Aşırı rekabetin sonuçları
Şerif bu çalışmayla aşırı rekabetin yol açacağı sonuçları gözler önüne sermiştir. İnsanları gruplara ayırıp, aşırı rekabeti zorlayıcı kurallarla teşvik ederseniz ortaya sözlü ve fiziksel tartışmalar çıkar. İnsanlar bir süre sonra birbirlerini düşman gibi görmeye başlarlar. Öte yandan bireyler ortak amaç ve vizyon çerçevesinde bir araya getirilirse düşmanlıkları, kırgınlıkları bir kenara bırakıp beraber çalışır ve başarı elde ederler.
Birey olabilmek ve hayatı anlamlandırmak
Ödemiş doğumlu muzafferşeriff’in böyle birçok çalışması var. Şerif, 1935 yılında otokinetik etki deneyiyle kendi değerleri olmayan insanların yaşadıkları topluma göre davrandıklarını, ait olma hissiyle grubun kurallarını düşünmeden, sorgulamadan uyduklarını kanıtlamıştır.
İşte bu yüzden birey olabilmek önemlidir. Özgüvenli, güçlü ve sorumluluk sahibi birisi olabilmek, özgürce kararlar alıp seçimler yapabilmek için insanın kendi değerlerini bilmesi gerekir. Ancak “ben” olmak yeterli değildir. “Biz” olmayı da becermek gerekir.
Hayatı anlamlı kılan “biz” olabilmektir. Biz bilinci kendini düşündüğü kadar başkalarını düşünebilmektir. Adam kayırma, mobbing yapma, birbirinin hakkını yemenin arkasında biz olmayı becerememek gelir. Biz bilincini oluşturabilmek için de ortak bir amaç ve vizyon oluşturmak gerekir. Bunu da yapacak olan yüksek vizyonu olan liderlerdir.

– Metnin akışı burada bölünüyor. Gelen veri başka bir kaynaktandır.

/-- 12 R244: the window of some partition that holds a physical address. -/
def Window.holds (w : Window) (pa : Nat) : Bool := decide (w.base ≤ pa) && decide (pa < w.base + w.elements * 2 ^ w.size)
def State.windowOwner (s : State) (pa : Nat) : Option Nat :=
  (s.parts.find? (fun e => e.2.windows.any (fun w => w.holds pa))).map (fun e => e.1)
/-- 12 R244: no other partition can map a window's addresses. -/
def State.windowShut (s : State) (o : Owner) (pa : Nat) : Bool :=
  !o.boot && (s.windowOwner pa).any (fun p => decide (p ≠ o.part))

/-- The check of the place that a virtual address of a context reaches; a pallet's tier changes no fault (15 R307);
an access of another partition to a window's addresses finds no translation (DESIGN CHOICE, log 104). -/
def State.placeCause (s : State) (o : Owner) (va : Word) (pa : Nat) (k : Kind) (reg : Bool) : Option Nat :=
  if s.windowShut o pa then some Cause.translation
  else if s.inTier o va.toNat && (decide (s.place pa = .host) || decide (s.place pa = .hbm)) then none
  else s.placeOnly o pa k reg

/-- 08 R175: the address an access of n bytes covers. -/
def alignTo (va : Word) (n : Nat) : Word := BitVec.ofNat 64 (va.toNat / n * n)

/-- 12 R248: the versioned region of a job that holds a virtual address. -/
def Job.regionAt (j : Job) (va : Nat) : Option Region :=
  j.regions.find? (fun r => decide (r.base ≤ va) && decide (va < r.base + r.size))

def State.regionAt (s : State) (o : Owner) (va : Nat) : Option Region :=
  if o.boot then none else (s.job o.job).regionAt va

/-- 19 R344: a request to another device can leave this one. -/
def State.route (s : State) (p : Nat) : Bool :=
  s.difEn && (s.ptags.get 0 p).getLsbD 16 && decide (s.difUp ≠ 0)

/-- 19 R339, R344; 22 R388: an access that leaves the device and cannot be sent. -/
def State.unsent (s : State) (p pa : Nat) : Bool :=
  match s.place pa with
  | .remote => !(s.route p) || s.cutOff.contains (deviceOf pa)
  | .host => !s.hostUp
  | _ => false

/-- 22 R387: a request that had been sent when a link-state update arrived which is still under its rounds. -/
def State.wasSent (s : State) (r : Sent) : Bool := s.updates.any (fun u => u.sent.contains r)
/-- Where such a request goes, while it has no response. -/
def State.sentPa (s : State) (r : Sent) : Option Nat :=
  let c := s.ctx r.who
  if c.task ≠ r.task then none
  else if r.load then (c.loadQ.head?.filter (fun l => decide (l.ord = r.ord))).map (fun l => l.pa)
  else (c.storeQ.head?.filter (fun t => decide (t.ord = r.ord))).map (fun t => t.pa)
/-- 22 R388: once the ports that are up have changed, a request to a block waits for the earlier ones to that block. -/
def State.blockBusy (s : State) (pa : Nat) : Bool :=
  decide (s.place pa = .remote) &&
    s.updates.any (fun u => u.sent.any (fun r => (s.sentPa r).any (fun a => decide (a / 64 = pa / 64))))

/-- The faults that the party an access reaches can answer with: "link lost"; "host abort" from the host in PCIe mode
(19 R339); "permission" or "poisoned" from another device (R344, 08 R403). -/
def State.answers (s : State) (pa cause : Nat) : Bool :=
  match s.place pa with
  | .remote => decide (cause = Cause.linkLost) || decide (cause = Cause.permission) || decide (cause = Cause.poisoned)
  | .host => decide (cause = Cause.linkLost) || (decide (cause = Cause.hostAbort) && !s.sec.hmode)
  | _ => false

/-- What the next access outside ends with, when its party can answer so. -/
def State.outsideFault (s : State) (pa : Nat) : Option Nat := s.foreign.head?.join.filter (s.answers pa)
/-- The answer to an access outside is used up. -/
def State.answered (s : State) (pa : Nat) : State :=
  if s.place pa = .remote ∨ s.place pa = .host then { s with foreign := s.foreign.tail } else s

/-- The fault a read of bytes at a physical address meets: a line that the host may hold (19 R341), a retired frame or
poison (08 R403, 15 R308, 21 R366), a dead route (19 R344) or a dead host link (R339), or what the party outside answers. -/
def State.readFault (s : State) (p pa n : Nat) : Option Nat :=
  match s.place pa with
  | .hbm =>
    if s.snoopingRange pa n then some s.snoopCause
    else if s.retired pa || s.poisonedRange pa n then some Cause.poisoned
    else none
  | _ =>
    if s.unsent p pa then some Cause.linkLost
    else if s.blockBusy pa then some Cause.later
    else if decide (s.place pa = .host) && s.poisonedRange pa n then some Cause.poisoned
    else s.outsideFault pa

/-- The fault a write meets (09 R197). -/
def State.writeFault (s : State) (p pa : Nat) : Option Nat :=
  match s.place pa with
  | .hbm => if s.retired pa then some Cause.poisoned else none
  | _ => if s.unsent p pa then some Cause.linkLost else none

/-- Where in a run of n bytes at pa the first poisoned block begins. -/
def State.poisonOffset (s : State) (pa n : Nat) : Nat :=
  if s.retired pa || !(s.poisonedRange pa n) then 0
  else
    ((List.range (n / 64 + 2)).map (fun i => if i = 0 then 0 else 64 * i - s.key pa % 64)).find? (fun i =>
      decide (i < n) && s.poisonedAt (pa + i)) |>.getD 0

/-- 21 R366: the frame behind a cause 12 that came from HBM. -/
def State.frameOf (s : State) (cause pa : Nat) : Option Nat :=
  if cause = Cause.poisoned && s.isLocalHbm pa then some (localOf pa / 65536) else none

/-! ## Low copies seen by another path (19 R345) -/

/-- What the block at a physical address is stored under. -/
def State.sealAt (s : State) (pa : Nat) : Option Seal :=
  let b := s.key pa / 64
  (s.seals.find? (fun r => decide (r.first ≤ b) && decide (b < r.first + r.count))).bind (fun r =>
    r.under.map (fun t => { t with line := t.line + (b - r.first) }))
/-- Blocks are stored under t from now on. -/
def State.sealRun (s : State) (pa count : Nat) (t : Option Seal) : State :=
  let b := s.key pa / 64
  { s with seals := ⟨b, count, t⟩ ::
      s.seals.filter (fun r => !(decide (b ≤ r.first) && decide (r.first + r.count ≤ b + count))) }
/-- What an access by a job's tiered range stores its low copy under, and what a context's access does: the partition's keys
with the virtual address for a tiered range of its job, and nothing for any other path. -/
def State.tierSeal (s : State) (job va : Nat) : Seal :=
  let p := (s.job job).part.toNat
  ⟨s.sec.deviceKey, p, (s.part p).keyGen, va / 64⟩
def State.sealFor (s : State) (o : Owner) (va : Nat) : Option Seal :=
  if s.inTier o va then some (s.tierSeal o.job va) else none
/-- What the block at a stands as in the host's memory. -/
def State.rawLine (s : State) (a : Nat) : List Byte :=
  match s.sealAt a with
  | none => s.readBytes a 64
  | some t => t.encrypt (s.readBytes a 64)
/-- What the block at a reads as for an access under e. -/
def State.lineAs (s : State) (e : Option Seal) (a : Nat) : List Byte :=
  if s.sealAt a = e then s.readBytes a 64
  else
    match e with
    | none => s.rawLine a
    | some t => t.decrypt (s.rawLine a)
/-- The block at a is stored under e, and holds what an access under e reads. -/
def State.reseal (s : State) (e : Option Seal) (a : Nat) : State :=
  if s.sealAt a = e then s
  else ({ s with mem := Memory.putRun s.mem (s.key a) (s.lineAs e a) } : State).sealRun a 1 e
/-- The offsets of the blocks that n bytes at pa touch, from the first one's start. -/
def lineOffsets (pa n : Nat) : List Nat := (List.range ((pa + n + 63) / 64 - pa / 64)).map (fun i => 64 * i)
/-- An access reaches a block of the host window that is stored under other keys, or another tweak, than its own. -/
def State.sealed (s : State) (o : Owner) (va pa n : Nat) : Bool :=
  decide (s.place pa = .host) && (lineOffsets pa n).any (fun i =>
    decide (s.sealAt (pa / 64 * 64 + i) ≠ s.sealFor o (va / 64 * 64 + i)))
/-- The bytes that a read gives. -/
def State.readFor (s : State) (o : Owner) (va pa n : Nat) : List Byte :=
  if s.sealed o va pa n then
    (((lineOffsets pa n).flatMap (fun i => s.lineAs (s.sealFor o (va / 64 * 64 + i)) (pa / 64 * 64 + i))).drop (pa % 64)).take n
  else s.readBytes pa n
/-- A write leaves the blocks that it touches stored under its own keys and tweak. -/
def State.storeFor (s : State) (o : Owner) (va pa : Nat) (l : List Byte) : State :=
  if s.sealed o va pa l.length then
    ((lineOffsets pa l.length).foldl
      (fun x i => x.reseal (s.sealFor o (va / 64 * 64 + i)) (pa / 64 * 64 + i)) s).storeBytes pa l
  else s.storeBytes pa l

/-! ## Reads by hardware for a context -/

/-- A failed read by hardware on a context's behalf: cause, virtual address and frame. -/
structure ReadFault where
  cause : Nat
  addr : Word
  frame : Option Nat := none
  deriving DecidableEq, Repr

/-- The bytes of one page's part of a run, read on behalf of a context (segments, tables, records). -/
def State.fetchPart (s : State) (c : Nat) (o : Owner) (priv : Bool) (va : Word) (n : Nat) (k : Kind) :
    Except ReadFault (List Byte × State) :=
  match s.translate c o priv va k with
  | .error e => .error ⟨e, va, s.walkFrame c o va e⟩
  | .ok (pa, s') =>
    match s'.placeCause o va pa k false with
    | some e => .error ⟨e, va, none⟩
    | none =>
      match s'.readFault o.part pa n with
      | some e =>
        let i := if e = Cause.poisoned then s'.poisonOffset pa n else 0
        .error ⟨e, va + BitVec.ofNat 64 i, s'.frameOf e (pa + i)⟩
      | none => .ok (s'.readFor o va.toNat pa n, s'.answered pa)

/-- A run of bytes read in pieces that do not cross a 4 KiB line; k bounds the pieces. -/
def State.fetchRun (c : Nat) (o : Owner) (priv : Bool) (kd : Kind) :
    Nat → State → Word → Nat → Except ReadFault (List Byte × State)
  | 0, s, _, _ => .ok ([], s)
  | k + 1, s, va, n =>
    let m := min n (4096 - va.toNat % 4096)
    match s.fetchPart c o priv va m kd with
    | .error e => .error e
    | .ok (l, s') =>
      if n ≤ m then .ok (l, s')
      else
        match State.fetchRun c o priv kd k s' (va + BitVec.ofNat 64 m) (n - m) with
        | .error e => .error e
        | .ok (l2, s2) => .ok (l ++ l2, s2)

Bir işyerinde, bir takımda “ben”lerin yanında “biz” bilinci varsa gerçek başarı gelecektir. Çünkü o işyerinde dayanışmanın, halden anlamanın, sevgi ve saygının keyfi vardır. “Ben” olmadan “biz” olamazsınız. “Biz” olmadan da anlamlı bir hayat süremezsiniz.